Par la Rédaction
Le vice-Premier ministre, ministre de l'Intérieur, Sécurité, Décentralisation et Affaires coutumières, Jacquemain Shabani, a pris part, ce vendredi 18 septembre 2026, à Bujumbura, au Burundi, à la 21ᵉ réunion ministérielle de la 18ᵉ session ordinaire du Comité technique spécialisé sur la Défense, la Sûreté et la Sécurité (CTSDSS) de l'Union africaine.
Il a participé à ces travaux aux côtés du vice-Premier ministre, ministre de la Défense nationale, Guy Kabombo Mwadiamvita. D'autres ministres et responsables en charge de la défense, de la sûreté et de la sécurité des États membres de l'Union africaine ont également pris part à cette rencontre ministérielle.
Au cours de cette réunion, les participants ont notamment procédé à l'examen et à l'adoption du rapport élaboré par les experts. Les travaux ont permis de réaffirmer plusieurs principes liés à la situation sécuritaire et à la stabilité dans la région, avec une attention particulière portée à la République démocratique du Congo.
La réunion a ainsi réaffirmé la nécessité du respect de la souveraineté, de l'intégrité territoriale et de l'unité de la République démocratique du Congo.

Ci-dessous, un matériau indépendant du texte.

-- ==== Sys2Proof/Machine/Space.lean ====
section
/-! DEFINITION. Machine/Space.lean: the device address map (03 R66, R67), ownership (03 R92 to R94, 17 R458) and the
accesses of every block to HBM, stage memory, the troupe views and the windows. -/

namespace Sys2Proof.Machine

/-- Where an address lies. -/
inductive Region where
  | hbm (off : Nat)
  | stage (off : Nat)
  | control (off : Nat)
  | octet (troupe off : Nat)
  | raw (troupe off : Nat)
  | instr (tumbler off : Nat)
  | trapeze (port off : Nat)
  | hostWin (off : Nat)
  | hole
  deriving DecidableEq, Repr

/-- Does an offset of control space lie in a register block (03 R70, R659)? -/
def controlBlock (o : Nat) : Bool :=
  o / 0x10000 == 1 || (0x100000 ≤ o && o < 0x140000) || o / 0x10000 == 0x20 || (0x300000 ≤ o && o < 0x340000)
    || (0x400000 ≤ o && o < 0x440000)

/-- The address map. -/
def region (a : Nat) : Region :=
  if a < 0x800000000 then .hbm a
  else if 0x010000000000 ≤ a && a < 0x010010000000 then .stage (a - 0x010000000000)
  else if 0x020000000000 ≤ a && a < 0x020100000000 then
    (if controlBlock (a - 0x020000000000) then .control (a - 0x020000000000) else .hole)
  else if 0x030000000000 ≤ a && a < 0x030004000000 then
    .octet ((a - 0x030000000000) / 0x400000) ((a - 0x030000000000) % 0x400000)
  else if 0x030100000000 ≤ a && a < 0x030108000000 then
    .raw ((a - 0x030100000000) / 0x800000) ((a - 0x030100000000) % 0x800000)
  else if 0x030200000000 ≤ a && a < 0x030202000000 then
    .instr ((a - 0x030200000000) / 0x40000) ((a - 0x030200000000) % 0x40000)
  else if 0x400000000000 ≤ a && a < 0x800000000000 then
    .trapeze ((a - 0x400000000000) / 0x100000000000) ((a - 0x400000000000) % 0x100000000000)
  else if 0x800000000000 ≤ a && a < 0x1000000000000 then .hostWin (a - 0x800000000000)
  else .hole

/-- The target that serves an address (03 R69, R71, R74, and the table of target ports). -/
def targetOf (a : Nat) : Nat :=
  match region a with
  | .hbm _ => field a 8 3 ^^^ field a 20 3
  | .stage o => 8 + o / 2048 % 4
  | .octet t _ => 13 + t / 4
  | .raw t _ => 13 + t / 4
  | .instr n _ => 13 + n / 32
  | .trapeze p _ => 17 + p
  | .hostWin _ => 21
  | .control _ => 12
  | .hole => 12

/-- The owner of a share unit under a configuration; 255 where it is unassigned (17 R457). -/
def unitOwner (s : State) (c : Cfg) (j : Nat) : Nat := if s.fixedMode then j / 16 else tgetD c.own.units j 255

/-- How many units a partition owns. -/
def unitsOf (s : State) (c : Cfg) (p : Nat) : Nat := (List.range 256).countP (fun j => unitOwner s c j == p)

/-- The partition of a tumbler: the one that owns both its units; none otherwise (17 R458). -/
def tumblerOwner (s : State) (c : Cfg) (n : Nat) : Option Nat :=
  let a := unitOwner s c (2 * n)
  if a < 16 && unitOwner s c (2 * n + 1) == a then some a else none

/-- The tumblers of a partition. -/
def tumblersOf (s : State) (c : Cfg) (p : Nat) : List Nat :=
  (List.range 128).filter (fun n => tumblerOwner s c n == some p)

/-- The tenant a stage-memory cell belongs to: that of the object it is allocated to, or 0 (17 R464). -/
def cellTenant (s : State) (c : Nat) : Nat := match tget s.mem.cells c with | some u => u.tenant | none => 0

/-- The window that covers an offset of a port's region (11 R311). -/
def windowAt (ws : Tbl TpWindow) (base lo n off : Nat) : Option TpWindow :=
  (ws.find? (fun e => lo ≤ e.1 - base && base ≤ e.1 && e.1 < base + n && e.2.valid && e.2.offset * 65536 ≤ off
    && off < e.2.offset * 65536 + 2 ^ e.2.sizeLog2)).map (·.2)

/-- The outbound window of a port at an offset. -/
def outWindow (c : Cfg) (p off : Nat) : Option TpWindow := windowAt c.tp.outWin (1024 * p) 0 1024 off

/-- The host window at an offset (16 R444). -/
def hostWindowAt (c : Cfg) (off : Nat) : Option HostWindow :=
  (c.own.windows.find? (fun e => e.2.valid && e.2.offset * 65536 ≤ off && off < e.2.offset * 65536 + 2 ^ e.2.sizeLog2)).map (·.2)

/-- The ownership entry of an address: partition and tenant; none where the entry is not valid (03 R92). -/
def ownerOf (s : State) (c : Cfg) (a : Nat) : Option (Nat × Nat) :=
  let ofUnit := fun (j t : Nat) => let p := unitOwner s c j; if p < 16 then some (p, t) else none
  match region a with
  | .hbm o => ofUnit (o / 0x8000000) (tgetD c.own.hbmTenant (o / 0x1000000) 0)
  | .stage o => ofUnit (o / 0x100000) (cellTenant s (o / 2048))
  | .octet t o => let g := 16 * t + o / 4 / 65536; ofUnit g (tgetD c.own.troupeTenant g 0)
  | .raw t o => let g := 16 * t + o / 8 / 65536; ofUnit g (tgetD c.own.troupeTenant g 0)
  | .trapeze p o => (outWindow c p o).map (fun w => (w.part, w.tenant))
  | .hostWin o => (hostWindowAt c o).map (fun w => (w.part, w.tenant))
  | _ => none

/-- Does a transaction's tag pass an ownership entry (03 R92)? -/
def tagPasses (owner : Option (Nat × Nat)) (p t : Nat) : Bool :=
  match owner with
  | some (op, ot) => op == p && (ot == 0 || t == 0 || ot == t)
  | none => false

/-- Who issues a transaction: its tags and the configuration of its epoch (03 R91, R94). -/
structure Actor where
  part : Nat
  tenant : Nat
  priv : Bool
  cfg : Cfg
  deriving DecidableEq, Repr, Inhabited

/-- What a transaction is, as far as the checks of its target need it. -/
inductive Access where
  | read
  | write
  | atomic
  deriving DecidableEq, Repr

/-- The checks of a target in their order: mapping, alignment, tag (03 R92; 11 R313 and 16 R445 for the windows). -/
def accessCheck (s : State) (w : Actor) (a n : Nat) (k : Access) : Status :=
  let tagged := fun (st : Status) => if w.priv || tagPasses (ownerOf s w.cfg a) w.part w.tenant then st else .tagDenied
  let atomicBad := k == .atomic && a % 8 != 0
  match region a with
  | .hole => .unmapped
  | .control _ => if !w.priv then .unmapped else if atomicBad then .align else .ok
  | .instr _ o =>
    if !w.priv then .unmapped
    else if atomicBad || (k == .write && (o % 8 != 0 || n % 8 != 0 || n == 0)) then .align else .ok
  | .hbm _ | .stage _ => if atomicBad then .align else tagged .ok
  | .octet _ _ => if k == .atomic then .align else tagged .ok
  | .raw _ o => if atomicBad || (k == .write && (o % 8 != 0 || n % 8 != 0 || n == 0)) then .align else tagged .ok
  | .trapeze p o =>
    match outWindow w.cfg p o with
    | none => .unmapped
    | some e =>
      if !w.priv && !tagPasses (some (e.part, e.tenant)) w.part w.tenant then .tagDenied
      else if !(match k with | .read => e.read | .write => e.write | .atomic => e.atomic) then .tagDenied
      else match (s.tport p).st with
        | .down => .portDown
        | .stalled => .partnerStalled
        | _ => .ok
  | .hostWin o =>
    if k == .atomic then .unmapped
    else match hostWindowAt w.cfg o with
      | none => .unmapped
      | some e =>
        if !w.priv && !tagPasses (some (e.part, e.tenant)) w.part w.tenant then .tagDenied
        else if !(match k with | .read => e.read | _ => e.write) then .tagDenied
        else .ok

/-- Size of the protected unit at an address: 32 octets of HBM, 8 of stage memory, one word of the others (03 R72 to
R76); the number that names the unit is its first address, troupe and instruction words by their raw view. -/
def unitAt (a : Nat) : Nat × Nat :=
  match region a with
  | .hbm o => (o / 32 * 32, 32)
  | .stage _ => (a / 8 * 8, 8)
  | .octet t o => (0x030100000000 + t * 0x800000 + o / 4 * 8, 4)
  | _ => (a / 8 * 8, 8)

/-- Octets of a raw view. -/
def rawByte (w : Word) (i : Nat) : Byte := byteOf (w.toNat / 2 ^ (8 * i))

Les participants ont également insisté sur le respect des engagements pris dans le cadre de tous les accords de paix, notamment ceux de Doha et de Washington, ainsi que des dispositions contenues dans la résolution 2773 du Conseil de sécurité des Nations unies.
Les travaux ont par ailleurs mis l'accent sur la nécessité de condamner fermement les attaques menées par tous les groupes armés en République démocratique du Congo et dans la région. Une attention particulière a été accordée aux attaques attribuées aux ADF, avec un appel à l'extension des efforts visant à lutter contre l'ensemble des groupes armés, à l'instar des initiatives menées dans d'autres régions du continent africain.
La participation de la délégation congolaise à cette rencontre de l'Union africaine s'inscrit dans l'engagement de la RDC en faveur des mécanismes africains de prévention et de gestion des conflits. Elle met également en avant l'importance accordée au renforcement de la coopération entre les États dans le domaine de la défense, de la sûreté et de la sécurité.
À Bujumbura, les échanges entre les différents responsables africains ont ainsi placé la paix et la sécurité au cœur des discussions. Les travaux rappellent, à travers les orientations adoptées, que la stabilité sécuritaire constitue un élément essentiel pour permettre aux États de poursuivre leurs efforts en faveur d'un développement durable.